*** Begin section ***

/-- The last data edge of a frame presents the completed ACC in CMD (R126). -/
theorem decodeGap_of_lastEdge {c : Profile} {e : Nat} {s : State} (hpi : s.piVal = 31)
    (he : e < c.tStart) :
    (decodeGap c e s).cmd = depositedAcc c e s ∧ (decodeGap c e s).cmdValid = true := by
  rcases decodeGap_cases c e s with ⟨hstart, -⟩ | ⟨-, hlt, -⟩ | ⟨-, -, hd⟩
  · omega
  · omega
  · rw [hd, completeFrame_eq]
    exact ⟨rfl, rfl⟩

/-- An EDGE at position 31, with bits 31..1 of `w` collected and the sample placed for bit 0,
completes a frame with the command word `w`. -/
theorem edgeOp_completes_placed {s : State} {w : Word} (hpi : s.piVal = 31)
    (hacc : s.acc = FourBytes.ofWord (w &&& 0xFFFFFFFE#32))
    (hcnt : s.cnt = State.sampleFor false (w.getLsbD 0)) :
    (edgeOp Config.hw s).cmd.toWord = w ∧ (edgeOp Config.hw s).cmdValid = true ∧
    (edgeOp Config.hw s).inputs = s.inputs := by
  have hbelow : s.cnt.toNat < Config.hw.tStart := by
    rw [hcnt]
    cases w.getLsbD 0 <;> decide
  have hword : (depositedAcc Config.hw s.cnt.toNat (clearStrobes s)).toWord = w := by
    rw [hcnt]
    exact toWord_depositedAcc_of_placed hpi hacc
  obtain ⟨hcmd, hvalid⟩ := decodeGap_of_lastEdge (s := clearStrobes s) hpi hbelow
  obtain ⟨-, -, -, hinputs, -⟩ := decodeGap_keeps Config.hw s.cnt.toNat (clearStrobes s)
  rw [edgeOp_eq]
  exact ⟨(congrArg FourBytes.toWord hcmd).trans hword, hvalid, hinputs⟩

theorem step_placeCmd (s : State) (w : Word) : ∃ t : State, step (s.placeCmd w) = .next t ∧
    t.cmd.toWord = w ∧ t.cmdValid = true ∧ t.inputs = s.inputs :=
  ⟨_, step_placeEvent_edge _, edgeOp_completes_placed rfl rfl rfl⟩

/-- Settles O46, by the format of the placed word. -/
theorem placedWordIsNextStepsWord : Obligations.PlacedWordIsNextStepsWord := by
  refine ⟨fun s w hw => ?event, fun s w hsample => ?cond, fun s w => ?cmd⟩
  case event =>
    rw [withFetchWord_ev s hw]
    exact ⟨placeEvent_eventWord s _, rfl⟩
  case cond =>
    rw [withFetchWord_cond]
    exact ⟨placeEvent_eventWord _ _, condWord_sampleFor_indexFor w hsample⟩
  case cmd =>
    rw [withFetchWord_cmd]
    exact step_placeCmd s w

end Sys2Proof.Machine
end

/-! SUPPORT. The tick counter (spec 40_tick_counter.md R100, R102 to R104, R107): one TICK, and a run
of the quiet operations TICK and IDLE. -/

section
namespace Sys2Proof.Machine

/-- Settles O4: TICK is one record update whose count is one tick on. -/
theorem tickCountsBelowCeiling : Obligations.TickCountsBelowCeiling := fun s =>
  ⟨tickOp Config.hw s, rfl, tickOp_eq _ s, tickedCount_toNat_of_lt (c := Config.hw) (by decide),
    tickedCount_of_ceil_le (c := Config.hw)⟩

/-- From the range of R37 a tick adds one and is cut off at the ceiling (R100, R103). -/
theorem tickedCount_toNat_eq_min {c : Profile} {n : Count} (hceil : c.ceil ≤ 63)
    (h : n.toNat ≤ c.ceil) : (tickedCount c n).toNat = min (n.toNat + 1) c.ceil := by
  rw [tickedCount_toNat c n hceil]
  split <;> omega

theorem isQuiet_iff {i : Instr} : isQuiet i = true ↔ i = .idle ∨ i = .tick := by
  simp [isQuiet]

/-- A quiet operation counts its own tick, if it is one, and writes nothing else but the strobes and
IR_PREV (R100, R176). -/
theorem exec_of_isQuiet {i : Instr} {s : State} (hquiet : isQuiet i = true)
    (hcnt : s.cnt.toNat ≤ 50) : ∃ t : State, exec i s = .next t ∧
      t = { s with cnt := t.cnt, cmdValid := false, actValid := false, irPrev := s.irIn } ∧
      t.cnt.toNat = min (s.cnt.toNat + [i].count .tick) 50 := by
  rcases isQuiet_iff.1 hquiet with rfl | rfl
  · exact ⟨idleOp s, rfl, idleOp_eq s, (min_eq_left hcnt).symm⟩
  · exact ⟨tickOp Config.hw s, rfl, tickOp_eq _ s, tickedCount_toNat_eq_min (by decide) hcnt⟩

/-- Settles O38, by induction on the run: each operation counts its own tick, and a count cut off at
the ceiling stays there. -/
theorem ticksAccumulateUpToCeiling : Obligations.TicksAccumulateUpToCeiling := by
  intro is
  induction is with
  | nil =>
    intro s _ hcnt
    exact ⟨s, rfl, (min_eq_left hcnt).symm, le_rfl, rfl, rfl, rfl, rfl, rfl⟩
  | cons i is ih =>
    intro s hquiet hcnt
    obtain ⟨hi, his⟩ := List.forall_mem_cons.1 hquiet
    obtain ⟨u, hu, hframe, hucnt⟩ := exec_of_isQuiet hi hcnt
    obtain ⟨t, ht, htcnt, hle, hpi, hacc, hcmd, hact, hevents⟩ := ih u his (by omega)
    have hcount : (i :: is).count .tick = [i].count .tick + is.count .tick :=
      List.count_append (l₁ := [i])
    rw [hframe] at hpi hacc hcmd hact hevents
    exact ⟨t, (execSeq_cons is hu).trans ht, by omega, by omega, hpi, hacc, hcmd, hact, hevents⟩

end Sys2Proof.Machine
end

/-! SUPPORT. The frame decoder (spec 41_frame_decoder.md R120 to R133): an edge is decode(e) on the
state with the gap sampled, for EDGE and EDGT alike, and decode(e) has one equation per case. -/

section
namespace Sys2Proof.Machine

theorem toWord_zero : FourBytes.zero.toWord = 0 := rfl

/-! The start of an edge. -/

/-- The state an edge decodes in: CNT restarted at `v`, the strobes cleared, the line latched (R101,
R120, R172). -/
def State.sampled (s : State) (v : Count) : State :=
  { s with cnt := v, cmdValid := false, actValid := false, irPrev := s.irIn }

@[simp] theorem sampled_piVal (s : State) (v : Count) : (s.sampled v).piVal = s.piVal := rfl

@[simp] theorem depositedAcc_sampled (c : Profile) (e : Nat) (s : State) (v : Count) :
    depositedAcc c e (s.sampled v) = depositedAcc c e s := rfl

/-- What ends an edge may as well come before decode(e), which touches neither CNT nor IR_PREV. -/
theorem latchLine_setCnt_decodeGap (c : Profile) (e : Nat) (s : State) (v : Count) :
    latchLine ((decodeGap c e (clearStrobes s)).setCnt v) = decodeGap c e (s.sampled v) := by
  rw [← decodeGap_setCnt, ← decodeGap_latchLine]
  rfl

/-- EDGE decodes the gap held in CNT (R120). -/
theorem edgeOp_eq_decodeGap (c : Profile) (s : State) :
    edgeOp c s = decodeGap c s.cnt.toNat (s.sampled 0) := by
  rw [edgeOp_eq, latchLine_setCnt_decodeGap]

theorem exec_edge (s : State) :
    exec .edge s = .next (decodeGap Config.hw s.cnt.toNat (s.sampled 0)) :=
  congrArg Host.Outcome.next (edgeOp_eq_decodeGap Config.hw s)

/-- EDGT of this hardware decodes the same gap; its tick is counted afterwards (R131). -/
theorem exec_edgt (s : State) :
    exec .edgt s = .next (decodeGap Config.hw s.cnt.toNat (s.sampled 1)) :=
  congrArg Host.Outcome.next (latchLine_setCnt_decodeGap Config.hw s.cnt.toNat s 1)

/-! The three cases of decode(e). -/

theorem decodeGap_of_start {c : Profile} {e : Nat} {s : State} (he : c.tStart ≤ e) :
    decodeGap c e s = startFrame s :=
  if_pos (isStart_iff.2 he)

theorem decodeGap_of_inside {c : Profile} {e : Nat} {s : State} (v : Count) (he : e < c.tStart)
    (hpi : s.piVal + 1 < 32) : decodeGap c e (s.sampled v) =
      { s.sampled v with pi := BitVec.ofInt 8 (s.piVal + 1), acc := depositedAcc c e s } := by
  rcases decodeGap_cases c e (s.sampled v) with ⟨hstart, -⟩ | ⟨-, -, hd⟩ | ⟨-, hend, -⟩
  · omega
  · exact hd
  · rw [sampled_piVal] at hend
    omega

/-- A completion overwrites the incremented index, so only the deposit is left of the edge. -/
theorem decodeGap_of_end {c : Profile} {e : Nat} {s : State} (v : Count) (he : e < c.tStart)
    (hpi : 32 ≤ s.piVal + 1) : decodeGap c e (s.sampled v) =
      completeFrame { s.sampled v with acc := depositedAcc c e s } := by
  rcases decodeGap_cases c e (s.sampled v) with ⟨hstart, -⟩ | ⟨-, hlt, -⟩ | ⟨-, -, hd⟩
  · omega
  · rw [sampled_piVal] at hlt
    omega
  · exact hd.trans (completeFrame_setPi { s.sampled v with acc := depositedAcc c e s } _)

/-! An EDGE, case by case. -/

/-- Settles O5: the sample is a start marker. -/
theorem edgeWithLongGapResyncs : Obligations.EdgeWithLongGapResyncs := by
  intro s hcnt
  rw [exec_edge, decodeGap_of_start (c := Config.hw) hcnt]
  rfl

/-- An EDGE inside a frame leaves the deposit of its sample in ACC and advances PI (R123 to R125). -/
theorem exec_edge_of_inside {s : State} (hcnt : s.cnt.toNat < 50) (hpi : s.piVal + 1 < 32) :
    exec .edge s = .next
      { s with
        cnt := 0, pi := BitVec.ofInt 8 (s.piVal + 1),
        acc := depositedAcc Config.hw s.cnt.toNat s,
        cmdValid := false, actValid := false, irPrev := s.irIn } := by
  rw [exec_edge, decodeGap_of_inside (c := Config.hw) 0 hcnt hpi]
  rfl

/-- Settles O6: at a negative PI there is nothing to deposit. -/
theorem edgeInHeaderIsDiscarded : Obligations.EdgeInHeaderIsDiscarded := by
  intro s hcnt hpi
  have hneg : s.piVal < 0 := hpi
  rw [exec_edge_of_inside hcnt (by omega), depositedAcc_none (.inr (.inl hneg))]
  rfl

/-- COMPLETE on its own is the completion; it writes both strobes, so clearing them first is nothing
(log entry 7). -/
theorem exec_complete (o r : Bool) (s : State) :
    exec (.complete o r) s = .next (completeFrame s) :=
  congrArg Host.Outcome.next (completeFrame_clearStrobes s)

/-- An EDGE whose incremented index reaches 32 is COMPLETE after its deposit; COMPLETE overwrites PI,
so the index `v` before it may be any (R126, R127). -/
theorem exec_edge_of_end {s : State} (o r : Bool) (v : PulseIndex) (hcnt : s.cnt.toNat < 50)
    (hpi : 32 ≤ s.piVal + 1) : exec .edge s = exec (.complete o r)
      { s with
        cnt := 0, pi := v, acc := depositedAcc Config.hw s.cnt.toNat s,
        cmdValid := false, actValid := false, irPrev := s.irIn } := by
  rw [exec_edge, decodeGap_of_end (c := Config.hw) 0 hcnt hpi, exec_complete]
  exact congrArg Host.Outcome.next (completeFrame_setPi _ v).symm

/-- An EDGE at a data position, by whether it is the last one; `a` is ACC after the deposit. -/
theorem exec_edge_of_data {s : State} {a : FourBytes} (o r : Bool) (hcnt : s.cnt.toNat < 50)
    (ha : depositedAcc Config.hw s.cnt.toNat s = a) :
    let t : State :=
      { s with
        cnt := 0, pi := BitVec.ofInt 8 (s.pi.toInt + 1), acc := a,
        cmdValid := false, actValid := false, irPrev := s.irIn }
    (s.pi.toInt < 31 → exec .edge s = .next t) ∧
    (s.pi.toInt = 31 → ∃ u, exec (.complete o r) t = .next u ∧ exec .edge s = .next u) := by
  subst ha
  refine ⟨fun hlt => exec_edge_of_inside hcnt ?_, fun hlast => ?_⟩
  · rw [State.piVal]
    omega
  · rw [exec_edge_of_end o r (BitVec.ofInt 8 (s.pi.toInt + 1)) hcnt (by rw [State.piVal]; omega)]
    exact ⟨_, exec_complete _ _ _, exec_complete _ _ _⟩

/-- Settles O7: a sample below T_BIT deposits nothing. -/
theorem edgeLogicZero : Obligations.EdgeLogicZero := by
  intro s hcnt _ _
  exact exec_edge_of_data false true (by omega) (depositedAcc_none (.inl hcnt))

*** End section ***
*** Begin section ***

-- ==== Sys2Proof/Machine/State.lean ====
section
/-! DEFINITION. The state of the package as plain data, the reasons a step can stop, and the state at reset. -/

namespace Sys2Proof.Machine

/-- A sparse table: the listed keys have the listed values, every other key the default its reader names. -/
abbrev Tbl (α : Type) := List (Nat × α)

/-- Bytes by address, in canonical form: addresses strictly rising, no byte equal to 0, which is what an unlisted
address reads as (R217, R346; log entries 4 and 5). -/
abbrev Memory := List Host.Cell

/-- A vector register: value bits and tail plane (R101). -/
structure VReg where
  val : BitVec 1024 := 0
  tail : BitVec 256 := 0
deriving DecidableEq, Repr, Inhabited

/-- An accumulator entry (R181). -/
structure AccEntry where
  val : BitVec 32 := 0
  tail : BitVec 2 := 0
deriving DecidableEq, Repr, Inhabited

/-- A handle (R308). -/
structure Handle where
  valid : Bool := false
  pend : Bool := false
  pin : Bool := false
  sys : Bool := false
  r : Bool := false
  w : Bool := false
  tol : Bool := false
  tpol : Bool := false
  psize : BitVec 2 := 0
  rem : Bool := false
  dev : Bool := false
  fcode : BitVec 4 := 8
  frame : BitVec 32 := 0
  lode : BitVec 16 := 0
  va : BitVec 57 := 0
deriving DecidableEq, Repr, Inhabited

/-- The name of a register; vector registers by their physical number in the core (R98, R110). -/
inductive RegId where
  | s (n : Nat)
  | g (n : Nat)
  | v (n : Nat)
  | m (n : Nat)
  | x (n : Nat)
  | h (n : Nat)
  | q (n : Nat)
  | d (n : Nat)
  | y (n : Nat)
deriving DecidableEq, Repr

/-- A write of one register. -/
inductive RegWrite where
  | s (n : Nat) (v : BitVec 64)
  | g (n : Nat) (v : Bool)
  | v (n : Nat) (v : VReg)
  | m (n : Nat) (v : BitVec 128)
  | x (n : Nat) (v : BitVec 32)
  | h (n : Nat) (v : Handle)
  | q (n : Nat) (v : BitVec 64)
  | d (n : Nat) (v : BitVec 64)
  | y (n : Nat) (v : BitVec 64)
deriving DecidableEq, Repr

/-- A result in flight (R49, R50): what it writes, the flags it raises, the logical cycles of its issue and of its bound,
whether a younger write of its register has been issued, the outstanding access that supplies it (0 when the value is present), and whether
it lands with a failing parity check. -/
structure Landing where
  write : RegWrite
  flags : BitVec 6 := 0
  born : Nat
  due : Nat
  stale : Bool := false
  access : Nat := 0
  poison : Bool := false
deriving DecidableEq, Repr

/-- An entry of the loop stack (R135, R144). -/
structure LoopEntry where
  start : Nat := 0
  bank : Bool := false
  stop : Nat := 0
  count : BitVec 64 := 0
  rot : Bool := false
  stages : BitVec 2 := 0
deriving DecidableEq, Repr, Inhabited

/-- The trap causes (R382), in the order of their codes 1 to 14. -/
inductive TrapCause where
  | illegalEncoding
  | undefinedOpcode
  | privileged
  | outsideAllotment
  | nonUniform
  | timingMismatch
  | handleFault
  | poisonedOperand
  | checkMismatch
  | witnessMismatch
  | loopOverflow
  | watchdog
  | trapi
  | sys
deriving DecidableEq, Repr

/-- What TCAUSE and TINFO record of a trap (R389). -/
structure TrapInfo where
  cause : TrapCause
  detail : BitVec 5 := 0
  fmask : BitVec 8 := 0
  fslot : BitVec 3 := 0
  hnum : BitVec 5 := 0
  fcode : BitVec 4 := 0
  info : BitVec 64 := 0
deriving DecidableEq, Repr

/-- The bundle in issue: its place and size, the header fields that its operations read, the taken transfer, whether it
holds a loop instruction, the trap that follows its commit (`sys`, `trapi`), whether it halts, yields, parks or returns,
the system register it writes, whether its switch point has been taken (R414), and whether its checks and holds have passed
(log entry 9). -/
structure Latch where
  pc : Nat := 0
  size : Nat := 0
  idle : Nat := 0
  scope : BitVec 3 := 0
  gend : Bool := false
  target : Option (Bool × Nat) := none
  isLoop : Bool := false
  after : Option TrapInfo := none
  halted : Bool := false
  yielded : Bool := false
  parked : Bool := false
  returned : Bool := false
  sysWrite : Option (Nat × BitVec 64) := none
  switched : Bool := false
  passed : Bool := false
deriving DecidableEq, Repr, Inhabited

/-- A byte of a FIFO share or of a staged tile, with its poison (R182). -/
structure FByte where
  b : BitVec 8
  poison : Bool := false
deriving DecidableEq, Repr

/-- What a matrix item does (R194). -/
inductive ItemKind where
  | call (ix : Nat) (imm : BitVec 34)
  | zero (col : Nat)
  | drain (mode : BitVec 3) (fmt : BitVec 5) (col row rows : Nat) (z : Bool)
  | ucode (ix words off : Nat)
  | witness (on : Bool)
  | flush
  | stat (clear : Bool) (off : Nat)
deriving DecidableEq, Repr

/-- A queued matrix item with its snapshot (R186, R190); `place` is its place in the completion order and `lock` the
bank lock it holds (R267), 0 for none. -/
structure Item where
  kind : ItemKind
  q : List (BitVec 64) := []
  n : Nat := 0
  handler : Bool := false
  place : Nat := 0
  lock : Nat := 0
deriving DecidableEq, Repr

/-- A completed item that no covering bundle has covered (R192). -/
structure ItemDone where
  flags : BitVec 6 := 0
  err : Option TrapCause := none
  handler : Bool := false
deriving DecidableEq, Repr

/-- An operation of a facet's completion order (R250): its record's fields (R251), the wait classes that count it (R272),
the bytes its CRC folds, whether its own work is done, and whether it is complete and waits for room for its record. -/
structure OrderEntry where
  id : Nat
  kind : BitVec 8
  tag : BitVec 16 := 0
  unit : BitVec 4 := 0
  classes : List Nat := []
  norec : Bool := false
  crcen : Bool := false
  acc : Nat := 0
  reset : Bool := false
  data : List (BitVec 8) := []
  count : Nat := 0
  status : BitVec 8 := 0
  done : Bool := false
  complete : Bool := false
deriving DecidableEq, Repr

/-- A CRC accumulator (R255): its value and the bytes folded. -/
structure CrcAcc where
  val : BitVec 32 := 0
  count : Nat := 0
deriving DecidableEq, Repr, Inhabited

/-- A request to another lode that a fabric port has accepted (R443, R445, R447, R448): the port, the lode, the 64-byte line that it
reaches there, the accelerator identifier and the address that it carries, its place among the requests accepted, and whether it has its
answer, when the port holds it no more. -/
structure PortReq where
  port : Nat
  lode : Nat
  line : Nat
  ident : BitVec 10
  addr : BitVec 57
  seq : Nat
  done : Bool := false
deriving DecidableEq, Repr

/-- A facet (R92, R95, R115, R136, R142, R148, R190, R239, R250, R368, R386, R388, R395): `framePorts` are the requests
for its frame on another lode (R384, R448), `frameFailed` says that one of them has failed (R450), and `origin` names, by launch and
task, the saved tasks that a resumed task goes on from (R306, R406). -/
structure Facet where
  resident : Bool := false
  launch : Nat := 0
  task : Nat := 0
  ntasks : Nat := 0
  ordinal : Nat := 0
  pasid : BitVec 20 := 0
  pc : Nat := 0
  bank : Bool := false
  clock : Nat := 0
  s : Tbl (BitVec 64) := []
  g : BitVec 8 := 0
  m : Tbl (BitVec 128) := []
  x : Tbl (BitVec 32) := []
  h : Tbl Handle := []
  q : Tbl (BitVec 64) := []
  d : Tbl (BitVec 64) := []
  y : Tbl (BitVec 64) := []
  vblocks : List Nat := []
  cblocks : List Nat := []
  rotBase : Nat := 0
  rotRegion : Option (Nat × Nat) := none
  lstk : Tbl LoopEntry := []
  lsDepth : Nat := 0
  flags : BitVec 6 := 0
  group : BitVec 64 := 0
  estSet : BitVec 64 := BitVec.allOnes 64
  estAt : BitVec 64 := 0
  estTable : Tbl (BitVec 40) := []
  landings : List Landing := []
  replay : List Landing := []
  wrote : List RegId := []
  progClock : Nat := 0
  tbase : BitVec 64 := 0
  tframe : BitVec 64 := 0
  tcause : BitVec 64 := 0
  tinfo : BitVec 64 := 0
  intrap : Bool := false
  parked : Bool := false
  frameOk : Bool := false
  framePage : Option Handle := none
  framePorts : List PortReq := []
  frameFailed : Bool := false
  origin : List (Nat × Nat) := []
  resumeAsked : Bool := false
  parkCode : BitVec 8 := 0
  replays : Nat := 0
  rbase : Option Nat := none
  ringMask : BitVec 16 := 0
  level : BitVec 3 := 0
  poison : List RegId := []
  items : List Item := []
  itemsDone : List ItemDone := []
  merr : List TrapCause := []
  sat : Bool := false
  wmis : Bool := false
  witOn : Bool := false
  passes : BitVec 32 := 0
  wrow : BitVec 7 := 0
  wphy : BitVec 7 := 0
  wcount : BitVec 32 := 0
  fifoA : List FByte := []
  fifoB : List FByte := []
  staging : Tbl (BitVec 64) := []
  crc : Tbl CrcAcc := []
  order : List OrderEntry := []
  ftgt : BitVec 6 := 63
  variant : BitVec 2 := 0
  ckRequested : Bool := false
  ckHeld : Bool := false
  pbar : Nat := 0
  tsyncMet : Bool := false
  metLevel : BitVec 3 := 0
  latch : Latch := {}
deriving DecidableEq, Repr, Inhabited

*** End section ***

Action item: Retype the entries above exactly, but only from the line containing "cnt := t.cnt, cmdValid" through the line containing "have hcount : (i", both included.

Solution to this exercise:
      t = { s with cnt := t.cnt, cmdValid := false, actValid := false, irPrev := s.irIn } ∧
      t.cnt.toNat = min (s.cnt.toNat + [i].count .tick) 50 := by
  rcases isQuiet_iff.1 hquiet with rfl | rfl
  · exact ⟨idleOp s, rfl, idleOp_eq s, (min_eq_left hcnt).symm⟩
  · exact ⟨tickOp Config.hw s, rfl, tickOp_eq _ s, tickedCount_toNat_eq_min (by decide) hcnt⟩

/-- Settles O38, by induction on the run: each operation counts its own tick, and a count cut off at
the ceiling stays there. -/
theorem ticksAccumulateUpToCeiling : Obligations.TicksAccumulateUpToCeiling := by
  intro is
  induction is with
  | nil =>
    intro s _ hcnt
    exact ⟨s, rfl, (min_eq_left hcnt).symm, le_rfl, rfl, rfl, rfl, rfl, rfl⟩
  | cons i is ih =>
    intro s hquiet hcnt
    obtain ⟨hi, his⟩ := List.forall_mem_cons.1 hquiet
    obtain ⟨u, hu, hframe, hucnt⟩ := exec_of_isQuiet hi hcnt
    obtain ⟨t, ht, htcnt, hle, hpi, hacc, hcmd, hact, hevents⟩ := ih u his (by omega)
    have hcount : (i :: is).count .tick = [i].count .tick + is.count .tick :=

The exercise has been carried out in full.